Quantum Zakharov equations are obtained to describe the nonlinear interaction between quantum Langmuir waves and quantum ion-acoustic waves. These quantum Zakharov equations are applied to two model cases, namely, the four-wave interaction and the decay instability. In the case of the four-wave instability, sufficiently large quantum effects tend to suppress the instability. For the decay instability, the quantum Zakharov equations lead to results similar to those of the classical decay instability except for quantum correction terms in the dispersion relations. Some considerations regarding the nonlinear aspects of the quantum Zakharov equations are also offered.

Nonlinear structures: Explosive, soliton, and shock in a quantum electron-positron-ion magnetoplasma

Theoretical and numerical studies are performed for the nonlinear structures (explosive, solitons, and shock) in quantum electron-positron-ion magnetoplasmas.
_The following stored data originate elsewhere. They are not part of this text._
/-- Settles O39: the state `cutTold` is reached, and the frame start is handed on from it. -/
theorem cutTakesEffect : Obligations.CutTakesEffect := by
  unfold Obligations.CutTakesEffect
  intro s o c i due cut kind completed r restart cleared told cutDone
  have w := lineEnd_of_cut due cut kind
  rw [cutFrame_eq] at w
  have same : cutDone = cutTold s o c := rfl
  have one : OneOutput o s cutDone := oneOutput_cutTold
  have record : cutDone.sq o = r := sq_cutTold
  refine ⟨fun still => ⟨_, ?_, rfl, record, queue_cutTold, one.chans, one.slots, one.notices, one.rest⟩,
    handedOn_emittedStart w⟩
  rw [w, ← same, emittedStart_of_undisturbed (one.undisturbed still (by rw [record]; exact nofun))]

end Cut

end Sys2Proof.BoundaryProofs
end

section
/-! What the Timebase Unit's events leave as it was (chapter 6): the notices, the output records, the unit itself and the
gates change, and nothing else (`UnitOnly`); and what a completion, a failure and the entry to LOST do to each output. -/

namespace Sys2Proof.TimebaseProofs

open Machine Laws VoteProofs StartProofs SettingProofs

/-! ### The frame of the unit's events -/

/-- From `s` to `t` the Timebase Unit, the gates, the output channels and the notices change. -/
structure UnitOnly (s t : State) : Prop where
  notices : OnlyNotices s t
  rest : t = { s with links := t.links, masters := t.masters, chans := t.chans, tbu := t.tbu, da := t.da, db := t.db }

/-- Every output record is written anew, from a table of records. -/
def writeAll (g : Output → OutRec) (s : State) : State := allOutputs.foldl (fun u o => u.setSq o (g o)) s

theorem chan_writeAll (g : Output → OutRec) (s : State) (o : Output) :
    (writeAll g s).chan o = { s.chan o with sq := g o } := chan_mapSq s (fun _ o => g o) o fun _ _ _ => rfl

theorem tbu_writeAll (g : Output → OutRec) (s : State) : (writeAll g s).tbu = s.tbu := mapSq_tbu s fun _ o => g o

theorem sq_writeAll (g : Output → OutRec) (s : State) (o : Output) : (writeAll g s).sq o = g o :=
  congrArg Channel.sq (chan_writeAll g s o)

theorem chan_switchTold (s : State) (sw : Switch) (e : ClockEvent) (o : Output) : (switchTold s sw e).chan o = s.chan o :=
  State.chan_handAll _ _ _ _

theorem tbu_switchTold (s : State) (sw : Switch) (e : ClockEvent) : (switchTold s sw e).tbu = s.tbu :=
  State.handAll_tbu _ _ _

theorem chan_unitGoes (s : State) (st : TbuState) (o : Output) : (unitGoes s st).chan o = s.chan o := rfl

/-- States whose outputs have the same channels hold the same channels. -/
theorem chans_ext {s t : State} (h : ∀ o, t.chan o = s.chan o) : t.chans = s.chans :=
  Vector.ext fun i hi => h ⟨i, hi⟩

namespace UnitOnly

variable {s t u : State}

theorem refl (s : State) : UnitOnly s s := ⟨OnlyNotices.refl s, rfl⟩

theorem trans (h : UnitOnly s t) (g : UnitOnly t u) : UnitOnly s u where
  notices := OnlyNotices.trans h.notices g.notices
  rest := by rw [g.rest, h.rest]

theorem setTbu (h : UnitOnly s t) (b : Tbu) : UnitOnly s (t.setTbu b) := h.trans ⟨OnlyNotices.of_eq rfl rfl, rfl⟩

theorem unitGoes (h : UnitOnly s t) (st : TbuState) : UnitOnly s (unitGoes t st) :=
  h.trans ⟨OnlyNotices.of_eq rfl rfl, rfl⟩

theorem handAll (h : UnitOnly s t) (ms : List Master) (n : Notice) : UnitOnly s (t.handAll ms n) :=
  h.trans ⟨onlyNotices_handAll t ms n, by rw [handAll_eq]⟩

theorem switchTold (h : UnitOnly s t) (sw : Switch) (e : ClockEvent) : UnitOnly s (switchTold t sw e) := h.handAll _ _

theorem writeAll (h : UnitOnly s t) (g : Output → OutRec) : UnitOnly s (TimebaseProofs.writeAll g t) := by
  have same : TimebaseProofs.writeAll g t = { t with chans := (TimebaseProofs.writeAll g t).chans } := mapSq_eq t fun _ o => g o
  refine h.trans ⟨?_, ?_⟩
  · rw [same]; exact OnlyNotices.of_eq rfl rfl
  · rw [same]

theorem now (h : UnitOnly s t) : t.now = s.now := by rw [h.rest]

/-- Where the channels stand as well, only the notices, the unit and the gates have changed. -/
theorem still (h : UnitOnly s t) (chans : t.chans = s.chans) :
    t = { s with links := t.links, masters := t.masters, tbu := t.tbu, da := t.da, db := t.db } :=
  h.rest.trans (by rw [chans])

end UnitOnly

/-! ### A failure of the current source (R128, R130) -/

section Failure

variable (s : State) (cause : FailCause) (src : Source)

/-- What fail-safe makes of an output record. -/
def failedRecord (s : State) (o : Output) : OutRec :=
  if ((s.sq o).state = .running ∨ (s.sq o).state = .stopping) ∧ (s.sq o).phase = 0 then
    { s.sq o with status := { (s.sq o).status with base := .unsettled, degraded := true } }
  else s.sq o

/-- What LOST makes of an output record. -/
def frozenRecord (s : State) (o : Output) : OutRec :=
  if ((s.sq o).state = .running ∨ (s.sq o).state = .stopping) ∧ (s.sq o).frozen = false then
    { s.sq o with frozen := true, held := some (s.pins o) }
  else s.sq o

/-- The unit at fail-safe, before the switch in flight and the failure are told. -/
def safeUnit (s : State) : State :=
  writeAll (failedRecord s) (unitGoes { s with tbu := { s.tbu with fail := true, xoCheck := none } } (.running ⟨.irc, none⟩))

theorem failedSafe_of_no_switch (h : s.tbu.state.switch = none) : failedSafe s cause src
    = (safeUnit s).handAll (allMasters.filter s.joined) (.clockEvent (.failsafe cause src) (.running ⟨.irc, none⟩) true) := by
  unfold failedSafe
  dsimp only
  rw [h]
  rfl

theorem failedSafe_of_switch {sw : Switch} (h : s.tbu.state.switch = some sw) : failedSafe s cause src
    = (switchTold (safeUnit s) sw (.abortedFailsafe sw)).handAll (allMasters.filter s.joined)
        (.clockEvent (.failsafe cause src) (.running ⟨.irc, none⟩) true) := by
  unfold failedSafe
  dsimp only
  rw [h]
  rfl

theorem goneLost_eq : goneLost s cause src
    = (writeAll (frozenRecord s) (unitGoes { s with tbu := { s.tbu with xoCheck := none } } .lost)).handAll
        (allMasters.filter s.joined) (.clockEvent (.lost cause src) .lost s.tbu.fail) := rfl

theorem unitOnly_safeUnit : UnitOnly s (safeUnit s) :=
  (((UnitOnly.refl s).setTbu { s.tbu with fail := true, xoCheck := none }).unitGoes (.running ⟨.irc, none⟩)).writeAll _

theorem unitOnly_failedSafe : UnitOnly s (failedSafe s cause src) := by
  cases h : s.tbu.state.switch with
  | none => rw [failedSafe_of_no_switch s cause src h]; exact (unitOnly_safeUnit s).handAll _ _
  | some sw => rw [failedSafe_of_switch s cause src h]; exact ((unitOnly_safeUnit s).switchTold _ _).handAll _ _

theorem tbu_failedSafe : (failedSafe s cause src).tbu = (safeUnit s).tbu := by
  cases h : s.tbu.state.switch with
  | none => rw [failedSafe_of_no_switch s cause src h, State.handAll_tbu]
  | some sw => rw [failedSafe_of_switch s cause src h, State.handAll_tbu, tbu_switchTold]

theorem chan_failedSafe (o : Output) : (failedSafe s cause src).chan o = { s.chan o with sq := failedRecord s o } := by
  have safe : (safeUnit s).chan o = { s.chan o with sq := failedRecord s o } := chan_writeAll _ _ o
  cases h : s.tbu.state.switch with
  | none => rw [failedSafe_of_no_switch s cause src h, State.chan_handAll, safe]
  | some sw => rw [failedSafe_of_switch s cause src h, State.chan_handAll, chan_switchTold, safe]

theorem unitOnly_goneLost : UnitOnly s (goneLost s cause src) :=
  ((((UnitOnly.refl s).setTbu { s.tbu with xoCheck := none }).unitGoes .lost).writeAll _).handAll _ _

theorem tbu_goneLost : (goneLost s cause src).tbu = (unitGoes { s with tbu := { s.tbu with xoCheck := none } } .lost).tbu := by
  rw [goneLost_eq, State.handAll_tbu, tbu_writeAll]

theorem chan_goneLost (o : Output) : (goneLost s cause src).chan o = { s.chan o with sq := frozenRecord s o } := by
  rw [goneLost_eq, State.chan_handAll, chan_writeAll, chan_unitGoes]
  rfl

theorem not_runs {r : OutRec} (h : r.runs = false) : ¬(r.state = .running ∨ r.state = .stopping) := fun g => by
  rw [(runs_iff r).mpr g] at h
  exact absurd h nofun

/-- Settles O51: fail-safe and LOST by the strap, with what each leaves of every output. -/
theorem sourceFailureActsByTheStrap : Obligations.SourceFailureActsByTheStrap := by
  unfold Obligations.SourceFailureActsByTheStrap
  intro s cause src t
  cases strap : s.straps.fse with
  | true =>
    have safe : t = failedSafe s cause src := by
      show sourceFails s cause src = _
      rw [sourceFails_eq, if_pos strap]
    clear_value t
    subst safe
    have only := unitOnly_failedSafe s cause src
    have unit : (failedSafe s cause src).tbu = (unitGoes { s with tbu := { s.tbu with fail := true, xoCheck := none } }
        (.running ⟨.irc, none⟩)).tbu := (tbu_failedSafe s cause src).trans (tbu_writeAll _ _)
    refine ⟨fun _ => rfl, nofun, only.notices, only.rest, ?_, ?_, ?_, ?_, fun o rest => ?_, fun _ => ⟨?_, ?_, fun o runs => ?_⟩,
      nofun⟩
    · rw [unit]; rfl
    · rw [unit]; rfl
    · rw [unit]; rfl
    · rw [unit]; rfl
    · rw [chan_failedSafe, failedRecord, if_neg fun h => not_runs rest h.1]
      rfl
    · rw [unit]; rfl
    · rw [unit]; rfl
    · rw [chan_failedSafe, failedRecord]
      by_cases emitted : (s.sq o).phase = 0
      · rw [if_pos ⟨(runs_iff _).mp runs, emitted⟩, if_pos emitted]
      · rw [if_neg fun h => emitted h.2, if_neg emitted]
  | false =>
    have lost : t = goneLost s cause src := by
      show sourceFails s cause src = _
      rw [sourceFails_eq, if_neg (by rw [strap]; exact nofun)]
    clear_value t
    subst lost
    have only := unitOnly_goneLost s cause src
    have unit := tbu_goneLost s cause src
    refine ⟨nofun, fun _ => rfl, only.notices, only.rest, ?_, ?_, ?_, ?_, fun o rest => ?_, nofun,
      fun _ => ⟨?_, ?_, fun o runs moving => ?_⟩⟩
    · rw [unit]; rfl
    · rw [unit]; rfl
    · rw [unit]; rfl
    · rw [unit]; rfl
    · rw [chan_goneLost, frozenRecord, if_neg fun h => not_runs rest h.1]
      rfl
    · rw [unit]; rfl
    · rw [unit]; rfl
    · rw [chan_goneLost, frozenRecord, if_pos ⟨(runs_iff _).mp runs, moving⟩]

end Failure

end Sys2Proof.TimebaseProofs
end

section
/-! SELECT_LOCK, XO_READY, LOCK_COMPLETE and ALIGNMENT_DEADLINE (chapter 6): the lock, the readiness of a target, and the
completion of a switch. -/

namespace Sys2Proof.CompletionProofs

open Machine Laws VoteProofs StartProofs SettingProofs TimebaseProofs

/-! ### SELECT_LOCK (R118) -/

theorem exec_selectLock_of_reply {s : State} {m : Master} {f : Frame} {r : Reply} (h : Admitted s m 0x15 f)
    (hr : selectLockRequest (taken s m f) m = r) : exec (.selectLock m) s = .next (answered r.state m f r.code r.payload) :=
  exec_of_reply (owner := fun s _ => selectLockRequest s m) h (by decide) rfl hr

section SelectLock

variable {s : State} {m : Master}

theorem selectLockRequest_of_shared (h : s.isSole .tb m = false) : selectLockRequest s m = refuse s .notSole := by
  unfold selectLockRequest
  rw [if_pos (by rw [h]; rfl)]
For this purpose, the reductive perturbation method is employed to the quantum hydrodynamical equations and the Poisson equation, obtaining extended quantum Zakharov–Kuznetsov equation. The latter has been solved using the generalized expansion method to obtain a set of analytical solutions, which reflects the possibility of the propagation of various nonlinear structures. The relevance of the present investigation to the white dwarfs is highlighted.

Nyquist Method for Wigner-Poisson Quantum Plasmas

By means of the Nyquist method, we investigate the linear stability of electrostatic waves in homogeneous equilibria of quantum plasmas described by the Wigner-Poisson system. We show that, unlike the classical Vlasov-Poisson system, the Wigner-Poisson case does not necessarily possess a Penrose functional determining its linear stability properties. The Nyquist method is then applied to a two-stream distribution, for which we obtain an exact, necessary and sufficient condition for linear stability, as well as to a bump-in-tail equilibrium.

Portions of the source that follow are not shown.